» **BRIEF**:
Going line by line through the data below, report how many lines include the word "lean", with nothing added.

» **STORED DATA**:

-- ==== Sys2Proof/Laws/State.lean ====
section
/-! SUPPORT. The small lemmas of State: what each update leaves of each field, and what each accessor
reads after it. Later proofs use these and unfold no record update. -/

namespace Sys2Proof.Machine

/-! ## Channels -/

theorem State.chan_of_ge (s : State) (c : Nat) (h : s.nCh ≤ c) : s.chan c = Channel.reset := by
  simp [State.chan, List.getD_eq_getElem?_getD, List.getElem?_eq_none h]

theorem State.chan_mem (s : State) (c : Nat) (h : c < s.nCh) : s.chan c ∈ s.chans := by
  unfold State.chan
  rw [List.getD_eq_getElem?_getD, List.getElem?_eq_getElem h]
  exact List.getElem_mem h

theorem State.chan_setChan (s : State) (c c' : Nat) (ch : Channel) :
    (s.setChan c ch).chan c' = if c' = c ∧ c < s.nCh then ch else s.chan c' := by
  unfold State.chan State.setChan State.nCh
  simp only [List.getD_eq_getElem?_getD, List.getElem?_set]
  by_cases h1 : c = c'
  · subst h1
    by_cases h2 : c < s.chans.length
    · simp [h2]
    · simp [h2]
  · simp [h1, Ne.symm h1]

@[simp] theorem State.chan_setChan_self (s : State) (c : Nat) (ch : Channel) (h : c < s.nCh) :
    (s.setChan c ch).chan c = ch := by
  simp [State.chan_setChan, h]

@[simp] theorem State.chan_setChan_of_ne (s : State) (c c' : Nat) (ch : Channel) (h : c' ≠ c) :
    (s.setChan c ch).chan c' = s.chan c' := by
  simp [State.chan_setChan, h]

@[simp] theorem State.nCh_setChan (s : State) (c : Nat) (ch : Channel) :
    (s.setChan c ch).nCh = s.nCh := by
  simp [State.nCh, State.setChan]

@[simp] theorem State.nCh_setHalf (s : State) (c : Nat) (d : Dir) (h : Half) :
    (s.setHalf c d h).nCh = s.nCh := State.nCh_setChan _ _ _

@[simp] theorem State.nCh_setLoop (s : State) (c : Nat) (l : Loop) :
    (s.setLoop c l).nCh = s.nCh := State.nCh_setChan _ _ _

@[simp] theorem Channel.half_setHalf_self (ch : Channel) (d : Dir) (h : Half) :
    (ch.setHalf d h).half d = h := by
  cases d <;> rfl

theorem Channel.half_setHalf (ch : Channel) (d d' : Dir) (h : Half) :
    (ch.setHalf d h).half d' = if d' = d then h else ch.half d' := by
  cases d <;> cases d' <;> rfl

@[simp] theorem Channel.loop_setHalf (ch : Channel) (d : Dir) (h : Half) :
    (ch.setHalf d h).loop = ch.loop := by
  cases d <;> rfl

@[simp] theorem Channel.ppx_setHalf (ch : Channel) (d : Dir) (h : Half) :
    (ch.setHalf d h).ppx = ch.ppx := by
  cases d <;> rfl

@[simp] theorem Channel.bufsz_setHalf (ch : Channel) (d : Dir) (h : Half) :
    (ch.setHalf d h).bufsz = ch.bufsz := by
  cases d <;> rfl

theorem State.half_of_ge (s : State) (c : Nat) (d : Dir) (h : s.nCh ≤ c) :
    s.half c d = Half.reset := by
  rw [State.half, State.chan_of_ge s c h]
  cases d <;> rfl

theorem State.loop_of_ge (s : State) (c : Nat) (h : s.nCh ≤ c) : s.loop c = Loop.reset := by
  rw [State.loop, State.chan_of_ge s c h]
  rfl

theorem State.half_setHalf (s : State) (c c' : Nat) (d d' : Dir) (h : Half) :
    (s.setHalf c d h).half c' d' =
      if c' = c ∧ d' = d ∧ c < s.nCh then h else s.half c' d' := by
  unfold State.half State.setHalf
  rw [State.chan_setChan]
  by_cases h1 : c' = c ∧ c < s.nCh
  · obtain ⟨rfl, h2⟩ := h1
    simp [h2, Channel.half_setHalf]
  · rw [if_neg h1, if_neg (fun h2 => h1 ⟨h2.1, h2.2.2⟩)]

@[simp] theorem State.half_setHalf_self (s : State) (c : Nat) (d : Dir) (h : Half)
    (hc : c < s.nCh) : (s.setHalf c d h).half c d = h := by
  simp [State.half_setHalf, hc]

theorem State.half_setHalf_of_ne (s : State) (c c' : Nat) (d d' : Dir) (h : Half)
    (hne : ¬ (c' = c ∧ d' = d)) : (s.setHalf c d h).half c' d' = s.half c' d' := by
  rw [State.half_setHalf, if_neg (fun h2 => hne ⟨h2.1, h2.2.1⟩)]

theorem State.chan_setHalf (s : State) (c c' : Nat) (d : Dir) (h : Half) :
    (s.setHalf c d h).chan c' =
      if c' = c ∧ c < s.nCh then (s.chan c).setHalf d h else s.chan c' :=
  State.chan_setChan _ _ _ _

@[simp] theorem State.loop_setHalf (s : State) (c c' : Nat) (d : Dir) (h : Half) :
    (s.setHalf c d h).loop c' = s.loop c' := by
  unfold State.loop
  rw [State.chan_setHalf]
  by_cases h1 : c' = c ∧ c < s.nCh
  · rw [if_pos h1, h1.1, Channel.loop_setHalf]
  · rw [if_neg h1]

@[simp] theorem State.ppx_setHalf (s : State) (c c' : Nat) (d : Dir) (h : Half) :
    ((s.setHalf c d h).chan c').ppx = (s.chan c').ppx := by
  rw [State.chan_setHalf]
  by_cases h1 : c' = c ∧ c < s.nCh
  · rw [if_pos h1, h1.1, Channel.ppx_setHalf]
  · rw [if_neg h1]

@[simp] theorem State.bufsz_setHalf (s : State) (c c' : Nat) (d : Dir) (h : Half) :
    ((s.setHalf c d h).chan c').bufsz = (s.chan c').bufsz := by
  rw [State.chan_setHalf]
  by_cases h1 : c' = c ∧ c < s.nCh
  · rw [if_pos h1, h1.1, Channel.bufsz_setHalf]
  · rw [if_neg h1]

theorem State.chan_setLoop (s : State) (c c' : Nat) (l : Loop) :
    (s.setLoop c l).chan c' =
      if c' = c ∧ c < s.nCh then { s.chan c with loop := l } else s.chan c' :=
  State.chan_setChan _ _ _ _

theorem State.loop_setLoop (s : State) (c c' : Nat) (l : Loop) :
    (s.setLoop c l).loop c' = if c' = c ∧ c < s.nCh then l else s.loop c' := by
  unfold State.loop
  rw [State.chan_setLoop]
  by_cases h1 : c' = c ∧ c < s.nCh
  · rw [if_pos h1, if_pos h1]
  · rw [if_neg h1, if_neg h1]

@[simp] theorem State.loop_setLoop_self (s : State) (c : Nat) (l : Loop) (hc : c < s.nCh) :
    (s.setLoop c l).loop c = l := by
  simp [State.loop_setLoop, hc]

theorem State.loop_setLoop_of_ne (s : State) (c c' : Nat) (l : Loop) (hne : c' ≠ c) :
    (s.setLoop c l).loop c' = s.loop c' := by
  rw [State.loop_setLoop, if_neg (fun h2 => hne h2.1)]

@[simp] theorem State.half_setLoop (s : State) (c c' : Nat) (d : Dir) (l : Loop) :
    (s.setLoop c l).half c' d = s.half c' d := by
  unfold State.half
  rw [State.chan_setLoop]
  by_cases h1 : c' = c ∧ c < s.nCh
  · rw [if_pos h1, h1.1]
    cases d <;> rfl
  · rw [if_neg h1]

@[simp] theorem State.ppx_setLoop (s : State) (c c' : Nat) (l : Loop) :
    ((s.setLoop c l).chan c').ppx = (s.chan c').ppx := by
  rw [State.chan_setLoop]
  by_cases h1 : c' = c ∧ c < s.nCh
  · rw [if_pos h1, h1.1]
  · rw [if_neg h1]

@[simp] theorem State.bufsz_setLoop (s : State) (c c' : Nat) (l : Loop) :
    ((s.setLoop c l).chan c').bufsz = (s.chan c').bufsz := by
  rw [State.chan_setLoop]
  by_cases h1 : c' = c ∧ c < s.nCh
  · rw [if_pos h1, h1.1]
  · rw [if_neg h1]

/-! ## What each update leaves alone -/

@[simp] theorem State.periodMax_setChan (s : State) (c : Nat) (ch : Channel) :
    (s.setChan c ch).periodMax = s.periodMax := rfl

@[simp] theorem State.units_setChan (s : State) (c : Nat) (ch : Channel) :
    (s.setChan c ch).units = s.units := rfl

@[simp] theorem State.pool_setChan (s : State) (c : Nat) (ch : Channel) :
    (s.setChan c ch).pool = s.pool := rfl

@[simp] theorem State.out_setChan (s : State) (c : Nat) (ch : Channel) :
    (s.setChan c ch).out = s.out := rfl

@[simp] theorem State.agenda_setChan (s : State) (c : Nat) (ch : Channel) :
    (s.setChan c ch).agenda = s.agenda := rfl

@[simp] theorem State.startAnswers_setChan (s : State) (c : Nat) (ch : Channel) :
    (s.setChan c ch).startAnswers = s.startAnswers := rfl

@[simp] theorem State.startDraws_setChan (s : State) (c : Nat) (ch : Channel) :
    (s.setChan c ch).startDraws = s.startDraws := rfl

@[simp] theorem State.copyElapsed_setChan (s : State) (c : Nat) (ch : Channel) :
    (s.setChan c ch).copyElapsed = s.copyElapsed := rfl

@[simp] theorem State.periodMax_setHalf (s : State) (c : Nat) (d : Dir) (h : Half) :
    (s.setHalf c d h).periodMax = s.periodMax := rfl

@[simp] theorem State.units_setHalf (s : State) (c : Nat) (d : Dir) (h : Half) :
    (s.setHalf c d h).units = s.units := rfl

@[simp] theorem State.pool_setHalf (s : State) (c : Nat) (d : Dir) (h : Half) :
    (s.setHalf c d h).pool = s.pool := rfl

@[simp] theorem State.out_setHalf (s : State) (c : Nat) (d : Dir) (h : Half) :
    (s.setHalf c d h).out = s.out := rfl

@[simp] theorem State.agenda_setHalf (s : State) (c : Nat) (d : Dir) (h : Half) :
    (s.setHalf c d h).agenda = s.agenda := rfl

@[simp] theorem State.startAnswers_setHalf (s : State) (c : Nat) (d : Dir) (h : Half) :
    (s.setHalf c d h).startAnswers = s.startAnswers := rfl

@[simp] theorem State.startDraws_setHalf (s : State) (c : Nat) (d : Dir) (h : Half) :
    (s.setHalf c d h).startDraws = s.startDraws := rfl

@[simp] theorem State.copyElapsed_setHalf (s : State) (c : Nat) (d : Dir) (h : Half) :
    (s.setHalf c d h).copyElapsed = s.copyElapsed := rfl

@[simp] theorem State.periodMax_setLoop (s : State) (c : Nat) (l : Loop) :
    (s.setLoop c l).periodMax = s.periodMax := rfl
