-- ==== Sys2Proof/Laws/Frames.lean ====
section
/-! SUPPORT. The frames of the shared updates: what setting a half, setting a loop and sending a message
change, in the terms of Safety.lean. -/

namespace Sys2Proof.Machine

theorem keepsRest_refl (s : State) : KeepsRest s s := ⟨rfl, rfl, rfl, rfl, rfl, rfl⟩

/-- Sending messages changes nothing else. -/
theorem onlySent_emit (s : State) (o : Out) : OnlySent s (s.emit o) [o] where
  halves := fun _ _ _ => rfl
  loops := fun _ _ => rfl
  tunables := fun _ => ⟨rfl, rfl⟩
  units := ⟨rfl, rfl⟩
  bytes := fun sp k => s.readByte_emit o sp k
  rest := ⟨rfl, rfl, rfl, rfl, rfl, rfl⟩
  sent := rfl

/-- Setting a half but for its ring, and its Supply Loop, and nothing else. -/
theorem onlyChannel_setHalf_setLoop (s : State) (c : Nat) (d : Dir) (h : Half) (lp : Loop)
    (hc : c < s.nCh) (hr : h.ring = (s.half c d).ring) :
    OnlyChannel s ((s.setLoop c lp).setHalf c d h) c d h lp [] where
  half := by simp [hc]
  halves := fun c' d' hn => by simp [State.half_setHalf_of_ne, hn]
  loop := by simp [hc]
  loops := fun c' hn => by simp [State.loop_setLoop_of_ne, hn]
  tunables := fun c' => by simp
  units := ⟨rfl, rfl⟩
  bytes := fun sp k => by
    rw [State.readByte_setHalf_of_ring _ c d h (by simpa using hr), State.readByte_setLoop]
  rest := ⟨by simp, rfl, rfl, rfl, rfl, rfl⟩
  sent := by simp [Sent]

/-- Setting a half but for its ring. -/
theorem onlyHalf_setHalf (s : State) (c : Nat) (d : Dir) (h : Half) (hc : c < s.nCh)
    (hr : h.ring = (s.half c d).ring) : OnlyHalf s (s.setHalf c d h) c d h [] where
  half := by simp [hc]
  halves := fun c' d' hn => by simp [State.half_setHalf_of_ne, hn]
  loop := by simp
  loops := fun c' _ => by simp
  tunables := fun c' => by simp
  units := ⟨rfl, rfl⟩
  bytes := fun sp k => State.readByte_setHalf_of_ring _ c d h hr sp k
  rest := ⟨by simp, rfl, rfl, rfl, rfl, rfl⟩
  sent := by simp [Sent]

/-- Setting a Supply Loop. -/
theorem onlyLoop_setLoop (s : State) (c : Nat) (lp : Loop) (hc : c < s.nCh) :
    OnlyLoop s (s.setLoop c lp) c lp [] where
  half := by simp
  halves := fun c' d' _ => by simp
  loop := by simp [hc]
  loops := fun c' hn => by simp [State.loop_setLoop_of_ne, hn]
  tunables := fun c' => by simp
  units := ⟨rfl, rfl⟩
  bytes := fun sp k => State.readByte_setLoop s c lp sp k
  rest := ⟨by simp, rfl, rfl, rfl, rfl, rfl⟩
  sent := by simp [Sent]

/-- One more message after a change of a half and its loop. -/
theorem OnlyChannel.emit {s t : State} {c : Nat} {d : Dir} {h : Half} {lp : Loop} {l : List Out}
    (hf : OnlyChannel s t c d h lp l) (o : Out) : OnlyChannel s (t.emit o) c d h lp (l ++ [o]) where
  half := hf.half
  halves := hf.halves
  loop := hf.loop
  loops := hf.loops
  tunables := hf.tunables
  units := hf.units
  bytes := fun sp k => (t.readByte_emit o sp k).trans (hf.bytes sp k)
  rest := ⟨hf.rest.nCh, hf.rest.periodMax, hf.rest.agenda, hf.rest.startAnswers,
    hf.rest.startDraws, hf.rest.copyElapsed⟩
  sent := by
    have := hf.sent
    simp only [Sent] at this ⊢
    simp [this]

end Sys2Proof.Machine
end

» **ANSWER AREA**:
3